I do still believe there’s a strong tendency towards efficiency and that this has the potential to render much suffering obsolete; I just have more skepticism about it than I think is often assumed by HPEV-EAs.[14]
I’m skeptical about the view that human descendants will optimize their resources for happiness (i.e. create hedonium) relative to optimizing for suffering (i.e. create dolorium).[15] Humans currently seem more deliberately driven to create hedonium, but creating dolorium might be more instrumentally useful (e.g. as a threat to rivals[16]).
On this topic, I similarly do still believe there’s a higher likelihood of creating hedonium; I just have more skepticism about it than I think is often assumed by EAs.
I’m largely in agreement with the average HPEV-EA in my moral exchange rate between happiness and suffering. However, I think those EAs tend to greatly underestimate how much the empirical tendency towards suffering over happiness (e.g. wild animals seem to endure much more suffering than happiness) is evidence of a future empirical asymmetry.
My view here is partly informed by the capacities for happiness and suffering that have evolved in humans and other animals, the capacities that seem to be driven by cultural forces (e.g. corporations seem to care more about downsides than upsides, perhaps because it’s easier in general to destroy and harm things than to create and grow them), and speculation about what could be done in more advanced civilizations, such as my best guess on what a planet optimized for happiness and a planet optimized for suffering would look like. For example, I think a given amount of dolorium/dystopia (say, the amount that can be created with 100 joules of energy) is far larger in absolute moral expected value than hedonium/utopia made with the same resources.
I’m unsure of how much I would disagree with HPEV-EAs about the argument that we should be highly uncertain about the likelihood of different far future scenarios because of how highly speculative our evidence is, which pushes my estimate of the expected value of the far future towards the middle of the possible range, i.e. towards zero.
I’m unsure of how much I would disagree with HPEV-EAs about the persistence of evolutionary forces into the future (i.e. how much future beings will be determined by fitness, rather than characteristics we might hope for like altruism and happiness).[17]
From the historical perspective, it worries me that many historical humans seem like they would be quite unhappy with the way human morality changed after them, such as the way Western countries are less concerned about previously-considered-immoral behavior like homosexuality and gluttony than their ancestors were in 500 CE. (Of course, one might think historical humans would agree with modern humans upon reflection, or think that much of humanity’s moral changes have been due to improved empirical understanding of the world.)[18]
I’m largely in agreement with HPEV-EAs that humanity’s moral circle has a track record of expansion and seems likely to continue expanding. For example, I think it’s quite likely that powerful beings in the far future will care a lot about charismatic biological animals like elephants or chimpanzees, or whatever beings have a similar relationship to those powerful beings as humanity has to elephants and chimpanzees. (As mentioned above, my pessimism about the continued expansion is largely due to concern about the magnitude of bad-but-unlikely outcomes and the harms that could occur due to MCE stagnation.)

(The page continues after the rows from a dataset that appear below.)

/-! ## modCmp -/
@[simp] theorem State.modCmp_pending (s : State) (k : CmpJob) (g : CmpJob → CmpJob) : (s.modCmp k g).pending = s.pending := rfl
@[simp] theorem State.modCmp_now (s : State) (k : CmpJob) (g : CmpJob → CmpJob) : (s.modCmp k g).now = s.now := rfl
@[simp] theorem State.modCmp_fresh (s : State) (k : CmpJob) (g : CmpJob → CmpJob) : (s.modCmp k g).fresh = s.fresh := rfl
@[simp] theorem State.modCmp_readData (s : State) (k : CmpJob) (g : CmpJob → CmpJob) : (s.modCmp k g).readData = s.readData := rfl
@[simp] theorem State.modCmp_regs (s : State) (k : CmpJob) (g : CmpJob → CmpJob) : (s.modCmp k g).regs = s.regs := rfl
@[simp] theorem State.modCmp_latches (s : State) (k : CmpJob) (g : CmpJob → CmpJob) : (s.modCmp k g).latches = s.latches := rfl
@[simp] theorem State.modCmp_heldRegs (s : State) (k : CmpJob) (g : CmpJob → CmpJob) : (s.modCmp k g).heldRegs = s.heldRegs := rfl
@[simp] theorem State.modCmp_funcs (s : State) (k : CmpJob) (g : CmpJob → CmpJob) : (s.modCmp k g).funcs = s.funcs := rfl
@[simp] theorem State.modCmp_cfgOp (s : State) (k : CmpJob) (g : CmpJob → CmpJob) : (s.modCmp k g).cfgOp = s.cfgOp := rfl
@[simp] theorem State.modCmp_pat (s : State) (k : CmpJob) (g : CmpJob → CmpJob) : (s.modCmp k g).pat = s.pat := rfl
@[simp] theorem State.modCmp_flt (s : State) (k : CmpJob) (g : CmpJob → CmpJob) : (s.modCmp k g).flt = s.flt := rfl
@[simp] theorem State.modCmp_nor (s : State) (k : CmpJob) (g : CmpJob → CmpJob) : (s.modCmp k g).nor = s.nor := rfl
@[simp] theorem State.modCmp_time (s : State) (k : CmpJob) (g : CmpJob → CmpJob) : (s.modCmp k g).time = s.time := rfl
@[simp] theorem State.modCmp_trace (s : State) (k : CmpJob) (g : CmpJob → CmpJob) : (s.modCmp k g).trace = s.trace := rfl
@[simp] theorem State.modCmp_host (s : State) (k : CmpJob) (g : CmpJob → CmpJob) : (s.modCmp k g).host = s.host := rfl
@[simp] theorem State.modCmp_own (s : State) (k : CmpJob) (g : CmpJob → CmpJob) : (s.modCmp k g).own = s.own := rfl
@[simp] theorem State.modCmp_mi (s : State) (k : CmpJob) (g : CmpJob → CmpJob) : (s.modCmp k g).mi = s.mi := rfl
@[simp] theorem State.modCmp_spaces (s : State) (k : CmpJob) (g : CmpJob → CmpJob) : (s.modCmp k g).spaces = s.spaces := rfl
@[simp] theorem State.modCmp_acts (s : State) (k : CmpJob) (g : CmpJob → CmpJob) : (s.modCmp k g).acts = s.acts := rfl
@[simp] theorem State.modCmp_media (s : State) (k : CmpJob) (g : CmpJob → CmpJob) : (s.modCmp k g).media = s.media := rfl
@[simp] theorem State.modCmp_spn (s : State) (k : CmpJob) (g : CmpJob → CmpJob) : (s.modCmp k g).spn = s.spn := rfl
@[simp] theorem State.modCmp_pic (s : State) (k : CmpJob) (g : CmpJob → CmpJob) : (s.modCmp k g).pic = s.pic := rfl
@[simp] theorem State.modCmp_cast (s : State) (k : CmpJob) (g : CmpJob → CmpJob) : (s.modCmp k g).cast = s.cast := rfl
@[simp] theorem State.modCmp_pln (s : State) (k : CmpJob) (g : CmpJob → CmpJob) : (s.modCmp k g).pln = s.pln := rfl
@[simp] theorem State.modCmp_dram (s : State) (k : CmpJob) (g : CmpJob → CmpJob) : (s.modCmp k g).dram = s.dram := rfl
@[simp] theorem State.modCmp_activation (s : State) (k : CmpJob) (g : CmpJob → CmpJob) : (s.modCmp k g).activation = s.activation := rfl
@[simp] theorem State.modCmp_deleting (s : State) (k : CmpJob) (g : CmpJob → CmpJob) : (s.modCmp k g).deleting = s.deleting := rfl
@[simp] theorem State.modCmp_reg (s : State) (k : CmpJob) (g : CmpJob → CmpJob) (r : Nat) : (s.modCmp k g).reg r = s.reg r := rfl
@[simp] theorem State.modCmp_fld (s : State) (k : CmpJob) (g : CmpJob → CmpJob) (r : Nat) (f : Fld) : (s.modCmp k g).fld r f = s.fld r f := rfl
@[simp] theorem State.modCmp_flag (s : State) (k : CmpJob) (g : CmpJob → CmpJob) (r : Nat) (f : Fld) : (s.modCmp k g).flag r f = s.flag r f := rfl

Unfortunately, we don’t have much empirical data or solid theoretical arguments on these topics, so the disagreements I’ve had with HPEV-EAs have mostly just come down to differences in intuition. This is a common theme for prioritization among far future efforts. We can outline the relevant factors and a little empirical data, but the crucial factors seem to be left to speculation and intuition.

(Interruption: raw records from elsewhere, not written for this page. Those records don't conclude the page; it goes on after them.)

theorem execCastDispatch_keeps {s0 s : State}   (h : Keeps s0 s) :
    Goes s0 (execCastDispatch s) := by
  unfold execCastDispatch
  iterate 60 (all_goals (try (first | with_reducible assumption | with_reducible apply goes_next | with_reducible apply State.complete_keeps | with_reducible apply State.dispatchPlan_keeps | with_reducible apply State.dropJob_keeps | with_reducible apply State.startPour_keeps | (intro _; try dsimp -zeta only) | (extract_lets +onlyGivenNames x; first | (apply cut (p := Keeps s0 x); (case' hp => dsimp -zeta only [x]; clear x); (case' hq => clear_value x; revert x; intro _ _)) | (clear_value x; revert x; intro _)) | split | dsimp -zeta only)))

theorem State.setRun_keeps {s0 s : State} (c : Nat) (r : Run)  (h : Keeps s0 s) :
    Keeps s0 (State.setRun s c r) := by
  unfold State.setRun
  iterate 60 (all_goals (try (first | with_reducible assumption | with_reducible apply State.modCast_keeps | with_reducible exact fun w => w | (intro _; try dsimp -zeta only) | (extract_lets +onlyGivenNames x; first | (apply cut (p := Keeps s0 x); (case' hp => dsimp -zeta only [x]; clear x); (case' hq => clear_value x; revert x; intro _ _)) | (clear_value x; revert x; intro _)) | with_reducible apply Keeps.upd)))

theorem State.syncOpen_keeps {s0 s : State} (a : Nat)  (h : Keeps s0 s) :
    Keeps s0 (State.syncOpen s a) := by
  unfold State.syncOpen
  iterate 60 (all_goals (try (first | with_reducible assumption | with_reducible apply State.modQueue_keeps | with_reducible apply foldl_keeps | with_reducible exact fun w => w | (intro _; try dsimp -zeta only) | (extract_lets +onlyGivenNames x; first | (apply cut (p := Keeps s0 x); (case' hp => dsimp -zeta only [x]; clear x); (case' hq => clear_value x; revert x; intro _ _)) | (clear_value x; revert x; intro _)) | split | with_reducible apply Keeps.upd)))

theorem State.linkPacket_keeps {s0 s : State} (chan : Nat) (r : Run) (n : Nat)  (h : Keeps s0 s) :
    Keeps s0 (State.linkPacket s chan r n) := by
  unfold State.linkPacket
  iterate 60 (all_goals (try (first | with_reducible assumption | with_reducible apply State.modJob_keeps | with_reducible apply State.modQueue_keeps | with_reducible apply State.setRun_keeps | with_reducible apply State.syncOpen_keeps | with_reducible exact fun w => w | (intro _; try dsimp -zeta only) | (extract_lets +onlyGivenNames x; first | (apply cut (p := Keeps s0 x); (case' hp => dsimp -zeta only [x]; clear x); (case' hq => clear_value x; revert x; intro _ _)) | (clear_value x; revert x; intro _)) | split | with_reducible apply Keeps.upd | dsimp -zeta only)))

theorem State.closeFull_keeps {s0 s : State} (chan limit fuel : Nat) (h : Keeps s0 s) :
    Keeps s0 (State.closeFull s chan limit fuel) := by
  induction fuel generalizing s with
  | zero => exact h
  | succ k ih =>
    unfold State.closeFull
    split
    · split
      · exact ih (State.linkPacket_keeps _ _ _ h)
      · exact h
    · exact h

theorem State.pump_keeps {s0 s : State} (chan : Nat)  (h : Keeps s0 s) :
    Keeps s0 (State.pump s chan) := by
  unfold State.pump
  iterate 60 (all_goals (try (first | with_reducible assumption | with_reducible apply State.closeFull_keeps | with_reducible apply State.modJob_keeps | with_reducible apply State.setRun_keeps | with_reducible apply State.syncOpen_keeps | with_reducible exact fun w => w | (intro _; try dsimp -zeta only) | (extract_lets +onlyGivenNames x; first | (apply cut (p := Keeps s0 x); (case' hp => dsimp -zeta only [x]; clear x); (case' hq => clear_value x; revert x; intro _ _)) | (clear_value x; revert x; intro _)) | split | with_reducible apply Keeps.upd | dsimp -zeta only)))

theorem State.moverOverrun_keeps {s0 s : State} (r : Run)  (h : Keeps s0 s) :
    Keeps s0 (State.moverOverrun s r) := by
  unfold State.moverOverrun
  iterate 60 (all_goals (try (first | with_reducible assumption | with_reducible apply State.castFail_keeps | with_reducible apply State.overrun_keeps | split | dsimp -zeta only)))

theorem State.afterInstr_keeps {s0 s : State} (chan : Nat) (j : CastJob) (r : Run)  (h : Keeps s0 s) :
    Keeps s0 (State.afterInstr s chan j r) := by
  unfold State.afterInstr
  iterate 60 (all_goals (try (first | with_reducible assumption | with_reducible apply State.pump_keeps | with_reducible apply State.recipeFault_keeps | with_reducible apply State.setRun_keeps | split | dsimp -zeta only)))

theorem State.onInstr_keeps {s0 s : State} (chan op : Nat) (f : CastJob → CastView → Run → State)
    (hf : ∀ j v r, Keeps s0 (f j v r)) (h : Keeps s0 s) : Keeps s0 (State.onInstr s chan op f) := by
  unfold State.onInstr
  iterate 20 (all_goals (try (first | with_reducible assumption | with_reducible apply hf | with_reducible apply State.setRun_keeps | (extract_lets) | split)))

theorem execMove_keeps {s0 s : State} (c : Fin 128) (despiteFull : Bool)  (h : Keeps s0 s) :
    Goes s0 (execMove c despiteFull s) := by
  unfold execMove
  iterate 60 (all_goals (try (first | with_reducible assumption | with_reducible apply goes_next | with_reducible apply State.afterInstr_keeps | with_reducible apply State.moverOverrun_keeps | with_reducible apply State.onInstr_keeps | with_reducible apply State.pump_keeps | with_reducible apply State.recipeFault_keeps | with_reducible apply State.setRun_keeps | with_reducible exact fun w => w | (intro _; try dsimp -zeta only) | (extract_lets +onlyGivenNames x; first | (apply cut (p := Keeps s0 x); (case' hp => dsimp -zeta only [x]; clear x); (case' hq => clear_value x; revert x; intro _ _)) | (clear_value x; revert x; intro _)) | split | with_reducible apply Keeps.upd | dsimp -zeta only)))

theorem execLoop_keeps {s0 s : State} (c : Fin 128)  (h : Keeps s0 s) :
    Goes s0 (execLoop c s) := by
  unfold execLoop
  iterate 60 (all_goals (try (first | with_reducible assumption | with_reducible apply goes_next | with_reducible apply State.afterInstr_keeps | with_reducible apply State.onInstr_keeps | with_reducible apply State.recipeFault_keeps | (intro _; try dsimp -zeta only) | split | dsimp -zeta only)))

theorem State.endWait_keeps {s0 s : State} (chan : Nat) (j : CastJob) (r : Run) (w : ChanWait)  (h : Keeps s0 s) :
    Keeps s0 (State.endWait s chan j r w) := by
  unfold State.endWait
  iterate 60 (all_goals (try (first | with_reducible assumption | with_reducible apply State.afterInstr_keeps | with_reducible apply State.modJob_keeps | with_reducible exact fun w => w | (intro _; try dsimp -zeta only) | (extract_lets +onlyGivenNames x; first | (apply cut (p := Keeps s0 x); (case' hp => dsimp -zeta only [x]; clear x); (case' hq => clear_value x; revert x; intro _ _)) | (clear_value x; revert x; intro _)) | split | with_reducible apply Keeps.upd)))

theorem execWait_keeps {s0 s : State} (c : Fin 128)  (h : Keeps s0 s) :
    Goes s0 (execWait c s) := by
  unfold execWait
  iterate 60 (all_goals (try (first | with_reducible assumption | with_reducible apply goes_next | with_reducible apply State.endWait_keeps | with_reducible apply State.onInstr_keeps | with_reducible apply State.recipeFault_keeps | with_reducible apply State.setRun_keeps | with_reducible exact fun w => w | (intro _; try dsimp -zeta only) | (extract_lets +onlyGivenNames x; first | (apply cut (p := Keeps s0 x); (case' hp => dsimp -zeta only [x]; clear x); (case' hq => clear_value x; revert x; intro _ _)) | (clear_value x; revert x; intro _)) | split | with_reducible apply Keeps.upd)))

theorem execWaitEnd_keeps {s0 s : State} (c : Fin 128)  (h : Keeps s0 s) :
    Goes s0 (execWaitEnd c s) := by
  unfold execWaitEnd
  iterate 60 (all_goals (try (first | with_reducible assumption | with_reducible apply goes_next | with_reducible apply State.endWait_keeps | split | dsimp -zeta only)))

theorem execRecipeWaitTimeout_keeps {s0 s : State} (c : Fin 128)  (h : Keeps s0 s) :
    Goes s0 (execRecipeWaitTimeout c s) := by
  unfold execRecipeWaitTimeout
  iterate 60 (all_goals (try (first | with_reducible assumption | with_reducible apply goes_next | with_reducible apply State.recipeFault_keeps | (extract_lets +onlyGivenNames x; first | (apply cut (p := Keeps s0 x); (case' hp => dsimp -zeta only [x]; clear x); (case' hq => clear_value x; revert x; intro _ _)) | (clear_value x; revert x; intro _)) | split | dsimp -zeta only)))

Most of these considerations are about how society will develop and utilize new technologies, which suggests we can develop relevant intuitions and speculative capacity by studying social and technological change. So even though these judgments are intuitive, we could potentially improve them with more study of big-picture social and technological change, such as Sentience Institute’s MCE research or Robin Hanson’s book on The Age of Em that analyzes what a future of brain emulations would look like. (This sort of empirical research is what I see as the most promising future research avenue for far future cause prioritization. I worry EAs overemphasize armchair research (like most of this post, actually) for various reasons.[19])

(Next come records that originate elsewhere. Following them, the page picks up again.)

theorem State.deviceReset_keeps {s0 s : State} (b : Boot)  (h : Keeps s0 s) :
    Keeps s0 (State.deviceReset s b) := by
  unfold State.deviceReset
  iterate 60 (all_goals (try (first | with_reducible assumption | with_reducible apply State.forActs_keeps | with_reducible apply State.setFld_keeps | with_reducible apply State.startFromStep2_keeps | with_reducible apply State.unloadFrame_keeps | with_reducible apply State.unloaded_keeps | exact (fun _ w => w : ∀ m : Media, keysRise m.sectors = true → keysRise m.skipBlock.sectors = true) | exact (fun _ w => w : ∀ m : Media, keysRise m.sectors = true → keysRise m.pass.sectors = true) | (intro _; try dsimp -zeta only) | (extract_lets +onlyGivenNames x; first | (apply cut (p := Keeps s0 x); (case' hp => dsimp -zeta only [x]; clear x); (case' hq => clear_value x; revert x; intro _ _)) | (clear_value x; revert x; intro _)) | split)))

theorem State.beginEntry_keeps {s0 s : State} (ps : Nat)  (h : Keeps s0 s) :
    Keeps s0 (State.beginEntry s ps) := by
  unfold State.beginEntry
  iterate 60 (all_goals (try (first | with_reducible assumption | with_reducible apply State.modMedia_keeps | with_reducible apply State.setFlag_keeps | with_reducible apply State.setFld_keeps | with_reducible exact fun w => w | (intro _; try dsimp -zeta only) | (extract_lets +onlyGivenNames x; first | (apply cut (p := Keeps s0 x); (case' hp => dsimp -zeta only [x]; clear x); (case' hq => clear_value x; revert x; intro _ _)) | (clear_value x; revert x; intro _)) | split | with_reducible apply Keeps.upd)))

theorem State.beginExit_keeps {s0 s : State} (ps : Nat)  (h : Keeps s0 s) :
    Keeps s0 (State.beginExit s ps) := by
  unfold State.beginExit
  iterate 60 (all_goals (try (first | with_reducible assumption | with_reducible apply State.loadHeads_keeps | with_reducible apply State.modPln_keeps | with_reducible apply State.modTime_keeps | with_reducible apply State.moverClaim_keeps | with_reducible apply State.moverRelease_keeps | with_reducible apply State.powerRegions_keeps | with_reducible apply State.setFlag_keeps | with_reducible apply State.setFld_keeps | with_reducible apply State.spinCommand_keeps | with_reducible exact fun w => w | (intro _; try dsimp -zeta only) | (extract_lets +onlyGivenNames x; first | (apply cut (p := Keeps s0 x); (case' hp => dsimp -zeta only [x]; clear x); (case' hq => clear_value x; revert x; intro _ _)) | (clear_value x; revert x; intro _)) | split | with_reducible apply Keeps.upd)))

theorem State.startExit_keeps {s0 s : State}   (h : Keeps s0 s) :
    Keeps s0 (State.startExit s) := by
  unfold State.startExit
  iterate 60 (all_goals (try (first | with_reducible assumption | with_reducible apply State.beginExit_keeps | with_reducible apply State.event_keeps | with_reducible apply State.modPln_keeps | with_reducible exact fun w => w | (intro _; try dsimp -zeta only) | (extract_lets +onlyGivenNames x; first | (apply cut (p := Keeps s0 x); (case' hp => dsimp -zeta only [x]; clear x); (case' hq => clear_value x; revert x; intro _ _)) | (clear_value x; revert x; intro _)) | split | with_reducible apply Keeps.upd)))

theorem State.wake_keeps {s0 s : State} (f : Fld)  (h : Keeps s0 s) :
    Keeps s0 (State.wake s f) := by
  unfold State.wake
  iterate 60 (all_goals (try (first | with_reducible assumption | with_reducible apply State.setFlag_keeps | with_reducible apply State.startExit_keeps)))

theorem State.wakeCmd_keeps {s0 s : State}   (h : Keeps s0 s) :
    Keeps s0 (State.wakeCmd s) := by
  unfold State.wakeCmd
  iterate 60 (all_goals (try (first | with_reducible assumption | with_reducible apply State.startExit_keeps | with_reducible apply State.wake_keeps | split)))

theorem State.wakeEvent_keeps {s0 s : State} (f : Fld) (b : Boot)  (h : Keeps s0 s) :
    Keeps s0 (State.wakeEvent s f b) := by
  unfold State.wakeEvent
  iterate 60 (all_goals (try (first | with_reducible assumption | with_reducible apply State.event_keeps | with_reducible apply State.modPln_keeps | with_reducible apply State.setFlag_keeps | with_reducible apply State.setFld_keeps | with_reducible apply State.wake_keeps | with_reducible exact fun w => w | (intro _; try dsimp -zeta only) | (extract_lets +onlyGivenNames x; first | (apply cut (p := Keeps s0 x); (case' hp => dsimp -zeta only [x]; clear x); (case' hq => clear_value x; revert x; intro _ _)) | (clear_value x; revert x; intro _)) | split | with_reducible apply Keeps.upd)))

end Sys2Proof.Machine
end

I’d personally be quite interested in a survey of people with expertise in the relevant fields of social, technological, and philosophical research, in which they’re asked about each of the considerations above, though it might be hard to get a decent sample size, and I think it would be quite difficult to debias the respondents (see the Bias section of this post).

I’m also interested in quantitative analyses of these considerations — calculations including all of these potential outcomes and associated likelihoods. As far as I know, this kind of analysis has only been attempted so far by Michael Dickens in “A Complete Quantitative Model for Cause Selection,” in which Dickens notes that, “Values spreading may be better than existential risk reduction.” While this quantification might seem hopelessly speculative, I think it’s highly useful even in such situations. Of course, rigorous debiasing is also very important here.

Overall, I think the far future is close to zero in expected moral value, meaning it’s not nearly as good as is commonly assumed, implicitly or explicitly, in the EA community.

Scale

Range of outcomes

It’s difficult to compare the scale of far future impacts since they are all astronomical, and I find the consideration of scale here to overall not be very useful.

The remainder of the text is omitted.